With Trustees, tax filings, attorneys & financial institutions.
But there are other kinds of Trusts…..
Like SNT = Special Needs Trusts set up for those with disabilities. Done by attorneys or by outreach groups.
Testamentary Trusts - in a will for how distribution of assets to be done.
IFT = Irrevocable Funeral Trusts. Often sold under different names, &
what they seem to be are basically a type of life insurance policy that you buy to have preneed funeral or burial space that is placed into a contract funded Trust drawn upon to pay for funeral / burial once you die. It’s IRREVOCABLE, so once bought, $ is gone completely. The $ goes to the funeral stuff only, so you need it for something else, too frickin’ bad. Most State LTC Medicaid have a maximum $ allowed on IFT. & States can have other restrictions on them as well.
Like TX has 15K max, a specific Goods & Services list and all $ not used MUST escheat (be sent) to the State. It’s an insurance product so often touted as being at no fee, which it is, as insurance policies usually paid via a commission. Ask for in writing - exactly- the commission structure on the premium. You may be surprised how high it is.
PNA trust - Personal Needs Allowance trust. The $ an individual in a NH on LTC Medicaid is allowed to keep from their income each month to use for items not covered by Medicaid (snacks, magazines, beauty shoppe). If NH is their representative payee for SS, PNA $ is required to be placed into a trust account at the NH with interest paid. It’s actually called an “Trust” although it can be a small amount of $. PNA varies by State. Like AL & NC are low at $30 a mo, AZ is high at $137.10. NYS is $50 mo. All other income is a copay as the required SOC share of cost to the NH.
POA does need to be mindful of PNA trust $ as count towards assets. Assets have max allowed per mo & amount depends on your State.
If you’re not sure IF it’s something being touted as a TRUST is ok for LTC Medicaid, that’s something to get clear answers from your moms Medicaid caseworker in advance. If there is an issue, it’s an eligibility problem for her, not for whoever sold you the product.
AND
super important to know difference between revocable versus irrevocable. Could be a huge & costly mistake.
Some people feel resentful because they believe they worked hard and scrimped and saved, and now all that money is in jeopardy of being used up quickly for nursing care, while others who weren't so frugal or didn't earn enough money in decent paying jobs, or maybe squandered away their money on drugs, alcohol or gambling are able to get Medicaid.

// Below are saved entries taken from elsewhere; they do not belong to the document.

-- ==== Sys2Proof/Machine/Flags.lean ====
section
/-! DEFINITION. The number formats (R69-R72), exact arithmetic and rounding (R65, R83-R89), and every flag that arithmetic
sets (R66, R67, R84, R85). -/

namespace Sys2Proof.Machine

open Sys2Proof

/-- How a format spells infinities and NaNs (Table 3.3). -/
inductive Specials where
  | none | nanOnly | ieee
  deriving DecidableEq, Repr

/-- A binary floating-point format: exponent bits, fraction bits, bias (Table 3.3). -/
structure Fmt where
  expBits : Nat
  manBits : Nat
  bias    : Nat
  special : Specials
  deriving DecidableEq, Repr

def e4m3 : Fmt := { expBits := 4, manBits := 3, bias := 7, special := .nanOnly }
def e5m2 : Fmt := { expBits := 5, manBits := 2, bias := 15, special := .ieee }
def e3m2 : Fmt := { expBits := 3, manBits := 2, bias := 3, special := .none }
def e2m3 : Fmt := { expBits := 2, manBits := 3, bias := 1, special := .none }
def e2m1 : Fmt := { expBits := 2, manBits := 1, bias := 1, special := .none }
def bf16 : Fmt := { expBits := 8, manBits := 7, bias := 127, special := .ieee }
def fp32 : Fmt := { expBits := 8, manBits := 23, bias := 127, special := .ieee }

/-- The floating-point format of a code of Table 3.2. -/
def fmtOf (code : Nat) : Option Fmt :=
  match code with
  | 0 => some e4m3 | 1 => some e5m2 | 2 => some e3m2 | 3 => some e2m3 | 4 => some e2m1 | 7 => some bf16 | 8 => some fp32
  | _ => none

/-- Bits of one element of a format code (R72). -/
def codeBits (code : Nat) : Nat :=
  match code with
  | 0 | 1 | 5 => 8
  | 2 | 3 => 6
  | 4 => 4
  | 7 => 16
  | 8 | 9 => 32
  | _ => 8

/-- A value: NaN, an infinity, or plus or minus m x 2^e. -/
inductive FVal where
  | nan
  | inf (neg : Bool)
  | fin (neg : Bool) (m : Nat) (e : Int)
  deriving DecidableEq, Repr

/-- The exponent of the smallest subnormal, the spacing of the subnormals. -/
def Fmt.emin (f : Fmt) : Int := 1 - (f.bias : Int) - (f.manBits : Int)

/-- Bits of the format. -/
def Fmt.width (f : Fmt) : Nat := 1 + f.expBits + f.manBits

/-- The value of an element (R70). -/
def Fmt.decode (f : Fmt) (bits : Nat) : FVal :=
  let neg := bits.testBit (f.expBits + f.manBits)
  let ex := (bits >>> f.manBits) % 2 ^ f.expBits
  let m := bits % 2 ^ f.manBits
  let top := 2 ^ f.expBits - 1
  if f.special = .ieee ∧ ex = top then (if m = 0 then .inf neg else .nan)
  else if f.special = .nanOnly ∧ ex = top ∧ m = 2 ^ f.manBits - 1 then .nan
  else if ex = 0 then .fin neg m f.emin
  else .fin neg (2 ^ f.manBits + m) (f.emin + (ex : Int) - 1)

/-- Bits of the largest finite magnitude. -/
def Fmt.maxBits (f : Fmt) : Nat :=
  match f.special with
  | .ieee => (2 ^ f.expBits - 1) * 2 ^ f.manBits - 1
  | .nanOnly => 2 ^ (f.expBits + f.manBits) - 2
  | .none => 2 ^ (f.expBits + f.manBits) - 1

/-- Bits of a magnitude that has been brought to M x 2^q with M below 2^(manBits + 1) and q at least `emin`, as if the
exponent range had no upper limit. -/
def Fmt.magBits (f : Fmt) (M : Nat) (q : Int) : Nat := (q - f.emin).toNat * 2 ^ f.manBits + M

/-- Bits of infinity. -/
def Fmt.infBits (f : Fmt) : Nat := (2 ^ f.expBits - 1) * 2 ^ f.manBits

/-- Bits of the format's NaN (R85); +0 where it has none. -/
def Fmt.nanBits (f : Fmt) : Nat :=
  match f.special with
  | .ieee => if f.manBits = 2 then f.infBits + 2 else f.infBits + 2 ^ (f.manBits - 1)
  | .nanOnly => 2 ^ (f.expBits + f.manBits) - 1
  | .none => 0

/-- The sign bit of the format, if set. -/
def Fmt.sign (f : Fmt) (neg : Bool) : Nat := if neg then 2 ^ (f.expBits + f.manBits) else 0

/-- How a magnitude between two neighbours is rounded: toward zero, to nearest even, or up when `r` is below the 16-bit
fraction (R89). -/
inductive Rnd where
  | rtz | rne | sr (r : Nat)
  deriving DecidableEq, Repr

/-- Drop the low `k` bits of `m` and round: the quotient and whether anything was lost. -/
def roundShift (rnd : Rnd) (m k : Nat) : Nat × Bool :=
  -- far below half of the last place: nothing of 2 ^ k need be computed
  let small : Bool := decide (Nat.log2 m + 2 ≤ k)
  let q := m >>> k
  let r := if small then m else m % 2 ^ k
  let up : Bool :=
    match rnd with
    | .rtz => false
    | .rne => !small && (decide (2 * r > 2 ^ k) || (decide (2 * r = 2 ^ k) && q.testBit 0))
    | .sr x => decide (x < (r * 65536) >>> k)
  (if up then q + 1 else q, decide (r ≠ 0))

/-- Round m x 2^e to the format's precision with no upper limit of exponent: the bits of the magnitude (R84) and whether it
was inexact. -/
def Fmt.roundMag (f : Fmt) (rnd : Rnd) (m : Nat) (e : Int) : Nat × Bool :=
  if m = 0 then (0, false)
  else
    let top : Int := (Nat.log2 m : Int) + e
    let q : Int := max (top - (f.manBits : Int)) f.emin
    if q ≤ e then (f.magBits (m * 2 ^ (e - q).toNat) q, false)
    else
      let (M, x) := roundShift rnd m (q - e).toNat
      (f.magBits M q, x)

/-! ### Exact sums -/

/-- A signed dyadic number v x 2^e. -/
structure Dy where
  v : Int
  e : Int
  deriving DecidableEq, Repr

def Dy.zero : Dy := { v := 0, e := 0 }

/-- The exact sum. -/
def Dy.add (a b : Dy) : Dy :=
  if a.e ≤ b.e then { v := a.v + b.v * 2 ^ (b.e - a.e).toNat, e := a.e }
  else { v := a.v * 2 ^ (a.e - b.e).toNat + b.v, e := b.e }

/-- The exact product. -/
def Dy.mul (a b : Dy) : Dy := { v := a.v * b.v, e := a.e + b.e }

def Dy.ofFin (neg : Bool) (m : Nat) (e : Int) : Dy := { v := if neg then -(m : Int) else m, e := e }

/-- The value of a dyadic number; a zero has the sign given. -/
def Dy.toF (d : Dy) (zeroNeg : Bool) : FVal := if d.v = 0 then .fin zeroNeg 0 0 else .fin (decide (d.v < 0)) d.v.natAbs d.e

/-- The product of two values under IEEE 754 (R66). -/
def FVal.mul : FVal → FVal → FVal
  | .nan, _ => .nan
  | _, .nan => .nan
  | .inf a, .inf b => .inf (a != b)
  | .inf a, .fin b m _ => if m = 0 then .nan else .inf (a != b)
  | .fin a m _, .inf b => if m = 0 then .nan else .inf (a != b)
  | .fin a m e, .fin b n g => .fin (a != b) (m * n) (e + g)

/-- Multiply by 2^k, exactly. -/
def FVal.scale (k : Int) : FVal → FVal
  | .fin a m e => .fin a m (e + k)
  | x => x

def FVal.neg : FVal → FVal
  | .nan => .nan
  | .inf a => .inf (!a)
  | .fin a m e => .fin (!a) m e

/-- The exact sum of two values under IEEE 754; an exact zero of unlike signs is +0. -/
def FVal.add : FVal → FVal → FVal
  | .nan, _ => .nan
  | _, .nan => .nan
  | .inf a, .inf b => if a = b then .inf a else .nan
  | .inf a, .fin _ _ _ => .inf a
  | .fin _ _ _, .inf b => .inf b
  | .fin a m e, .fin b n g => Dy.toF (Dy.add (Dy.ofFin a m e) (Dy.ofFin b n g)) (a && b)

/-- The sign of a value. -/
def FVal.isNeg : FVal → Bool
  | .nan => false
  | .inf a => a
  | .fin a _ _ => a

/-- The value is zero. -/
def FVal.isZero : FVal → Bool
  | .fin _ m _ => m == 0
  | _ => false

/-- a < b for values that are not NaN. -/
def FVal.lt (a b : FVal) : Bool :=
  match a, b with
  | .nan, _ => false
  | _, .nan => false
  | .inf a, .inf b => a && !b
  | .inf a, .fin _ _ _ => a
  | .fin _ _ _, .inf b => !b
  | .fin s m e, .fin t n g => decide ((Dy.add (Dy.ofFin s m e) (Dy.ofFin (!t) n g)).v < 0)

/-- a = b for values that are not NaN. -/
def FVal.eq (a b : FVal) : Bool :=
  match a, b with
  | .nan, _ => false
  | _, .nan => false
  | x, y => !x.lt y && !y.lt x

/-- The FP32 value of a word. -/
def f32 (w : Word32) : FVal := fp32.decode w.toNat

/-- The one NaN of FP32 results. -/
def nan32 : Word32 := 0x7FC00000#32

/-- Round to FP32, nearest even: the word, overflow to infinity, and inexactness. -/
def toF32 (x : FVal) : Word32 × Bool × Bool :=
  match x with
  | .nan => (nan32, false, false)
  | .inf a => (BitVec.ofNat 32 (fp32.sign a + fp32.infBits), false, false)
  | .fin a m e =>
    let (b, inex) := fp32.roundMag .rne m e
    if fp32.maxBits < b then (BitVec.ofNat 32 (fp32.sign a + fp32.infBits), true, true)
    else (BitVec.ofNat 32 (fp32.sign a + b), false, inex)

/-! ### The cell (R63-R67) -/

/-- `ARRAY_FLAGS` bits (Table 3.9). -/
def flagAccNan : BitVec 6 := 0b000001
def flagAccOvf : BitVec 6 := 0b000010
def flagIntSat : BitVec 6 := 0b000100
def flagDrainSat : BitVec 6 := 0b001000
def flagDrainNan : BitVec 6 := 0b010000
def flagDrainUnf : BitVec 6 := 0b100000

/-- The factor of a scale byte (R71): none for NaN. -/
def scaleExp (e : Byte) : Option Int := if e = 0xFF then none else some ((e.toNat : Int) - 127)

/-- One product of a beat: two elements and the exponents of their scales, `none` for a NaN scale. -/
structure Prod where
  a  : FVal
  b  : FVal
  sa : Option Int
  sb : Option Int
  deriving DecidableEq, Repr

/-- The exact scaled product (R65); a NaN scale makes it NaN (R66). -/
def Prod.value (p : Prod) : FVal :=
  match p.sa, p.sb with
  | some x, some y => FVal.scale (x + y) (FVal.mul p.a p.b)
  | _, _ => .nan

/-- acc + sum, rounded once (R65, R66): the accumulator and the flags set. A beat with no product leaves it. -/
def cellBeat (acc : Word32) (ps : List Prod) : Word32 × BitVec 6 :=
  let sum := (ps.map Prod.value).foldl FVal.add (.fin false 0 0)
  if f32 acc = .nan ∨ sum = .nan then (nan32, flagAccNan)
  else if sum.isZero then (acc, 0)
  else
    match FVal.add (f32 acc) sum with
    | .nan => (nan32, flagAccNan)
    | r => let (w, ovf, _) := toF32 r; (w, if ovf then flagAccOvf else 0)

/-- INT32 saturation. -/
def satI32 (v : Int) : Int := if v > 2147483647 then 2147483647 else if v < -2147483648 then -2147483648 else v

/-- The INT8 accumulation (R67). -/
def cellBeatInt (acc : Word32) (ps : List (Int × Int)) : Word32 × BitVec 6 :=
  let v := acc.toInt + (ps.map fun p => p.1 * p.2).foldl (· + ·) 0
  (BitVec.ofInt 32 (satI32 v), if satI32 v = v then 0 else flagIntSat)

/-! ### Drains (R83-R91) -/

/-- Rounding modes of a drain (Table 4.6). -/
inductive DrainMode where
  | rne | rtz | sat | sr (r : Nat)
  deriving DecidableEq, Repr

def DrainMode.rnd : DrainMode → Rnd
  | .rne => .rne | .rtz => .rtz | .sat => .rne | .sr r => .sr r

/-- What a value beyond range converts to (Table 3.7). -/
def drainOverflow (f : Fmt) (mode : DrainMode) (neg : Bool) : Nat × BitVec 6 :=
  match mode, f.special with
  | .rne, .nanOnly => (f.sign neg + f.nanBits, 0)
  | .rne, .ieee => (f.sign neg + f.infBits, 0)
  | _, _ => (f.sign neg + f.maxBits, flagDrainSat)

/-- The largest finite magnitude compared with m x 2^e: is the value above it before rounding (R84, `SR`). -/
def Fmt.aboveMax (f : Fmt) (m : Nat) (e : Int) : Bool :=
  match f.decode f.maxBits with
  | .fin _ M q => FVal.lt (.fin false M q) (.fin false m e)
  | _ => false

/-- Convert one value to a floating-point output format (R83-R85, R89): its bits and the flags set. -/
def drainConvert (f : Fmt) (mode : DrainMode) (x : FVal) : Nat × BitVec 6 :=
  match x with
  | .nan => if f.special = .none then (0, flagDrainNan) else (f.nanBits, 0)
  | .inf a => drainOverflow f mode a
  | .fin a m e =>
    let beyondSr : Bool := match mode with | .sr _ => f.aboveMax m e | _ => false
    if beyondSr then drainOverflow f mode a
    else
      let (b, _) := f.roundMag mode.rnd m e
      if f.maxBits < b then drainOverflow f mode a
      else (f.sign a + b, if b = 0 ∧ m ≠ 0 then flagDrainUnf else 0)

/-- Convert an INT32 accumulator to INT8: shift, round and saturate (R88). -/
def drainInt8 (mode : DrainMode) (acc : Word32) (shift : Nat) : Nat × BitVec 6 :=
  let v := acc.toInt
  let neg := decide (v < 0)
  let lim := if neg then 128 else 127
  let above : Bool := match mode with | .sr _ => decide (lim * 2 ^ shift < v.natAbs) | _ => false
  let (q, _) := roundShift mode.rnd v.natAbs shift
  let clamp := above || decide (lim < q)
  let mag : Nat := if clamp then lim else q
  (((BitVec.ofInt 8 (if neg then -(mag : Int) else mag)).toNat),
   if clamp then flagDrainSat else if q = 0 ∧ v ≠ 0 then flagDrainUnf else 0)

/-- emax of R87. -/
def emaxOf (code : Nat) : Int :=
  match code with
  | 0 => 8 | 1 => 15 | 2 => 4 | _ => 2

/-- floor(log2) of a non-zero magnitude. -/
def log2Dy (m : Nat) (e : Int) : Int := (Nat.log2 m : Int) + e

/-- The derived scale of a row (R87). -/
def derivedScale (code : Nat) (row : List FVal) : Nat :=
  if row.any (· == .nan) then 0xFF
  else
    let fins := row.filterMap fun x => match x with | .fin _ m e => if m = 0 then none else some (log2Dy m e) | _ => none
    match fins with
    | [] => 127
    | l :: ls => ((ls.foldl max l) - emaxOf code + 127 |> fun z => if z < 0 then 0 else if z > 254 then 254 else z).toNat

/-- The seeded generator (R90). -/
def srMix (z : Word64) : Word64 :=
  let z1 := (z ^^^ (z >>> 30)) * 0xD6E8FEB86659FD93#64
  let z2 := (z1 ^^^ (z1 >>> 27)) * 0xA3B195354A39B70D#64
  z2 ^^^ (z2 >>> 31)

/-- The 16 random bits of output element `e` of a drain issued at program beat `b` on array `g` (R90). -/
def srBits (seed : Word64) (g b e : Nat) : Nat :=
  let c := BitVec.ofNat 64 ((b % 2 ^ 44) * 2 ^ 20 ||| g * 64 ||| e)
  ((srMix (seed ^^^ srMix (c + 0x9E3779B97F4A7C15#64))) >>> 48).toNat

/-! ### Packing (R72) -/

/-- Bytes that a row of `n` elements of a code touches (R107). -/
def rowBytes (code n : Nat) : Nat :=
  match codeBits code with
  | 6 => (n + 3) / 4 * 3
  | 4 => (n + 1) / 2
  | b => n * (b / 8)

/-- Pack elements, element 0 in the least significant bits; every width of R72 packs so. -/
def packBits (w : Nat) : List Nat → Nat
  | [] => 0
  | x :: xs => x % 2 ^ w + 2 ^ w * packBits w xs

/-- Element `i` of packed bytes held as a little-endian number. -/
def elemOf (w : Nat) (packed i : Nat) : Nat := (packed >>> (w * i)) % 2 ^ w

/-- The bytes of a packed row. -/
def packRow (code : Nat) (xs : List Nat) : List Byte := leBytes (rowBytes code xs.length) (packBits (codeBits code) xs)

end Sys2Proof.Machine
end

I get it. You at least however can benefit from your savings by having more comfortable private pay facilities available to you for some period of time.
If your Mom needs Memory care, then its too late for a Trust. And I would so rather her spend her money on a nice place to live, then be on Medicaid. My Mom was in her last stage of Dementia when she entered LTC. It was a nice place and she was well cared for. She paid privately for 2 months and then she went on Medicaid. She was not in her room during the day because she was out in the common area. She only slept in her room at night. So I did not say much when she was transferred to a 4 bed room. Medicaid they must have a 2 bed room at least.
In my State if you pay for an AL or MC for at least two years, you can apply for Medicaid if you have no more money for your care and stay in that facility but the facility has to except Medicaid. So find out what your State allows in Medicaid paying for MCs. If like my State, then find a facility that excepts Medicaid that way Mom does not have to move.
Depending on the age of the patient and her partner, plus the amount of assets and time involved, you need to weight the value of the cost of legal fees and what you'll be expected to do exactly, in order to become Medicaid qualified.
It is a complicated process, you need to know, up front what to expect - make sure, if you decide to go with it, that the attorney is a well known, highly recommended, well respected firm.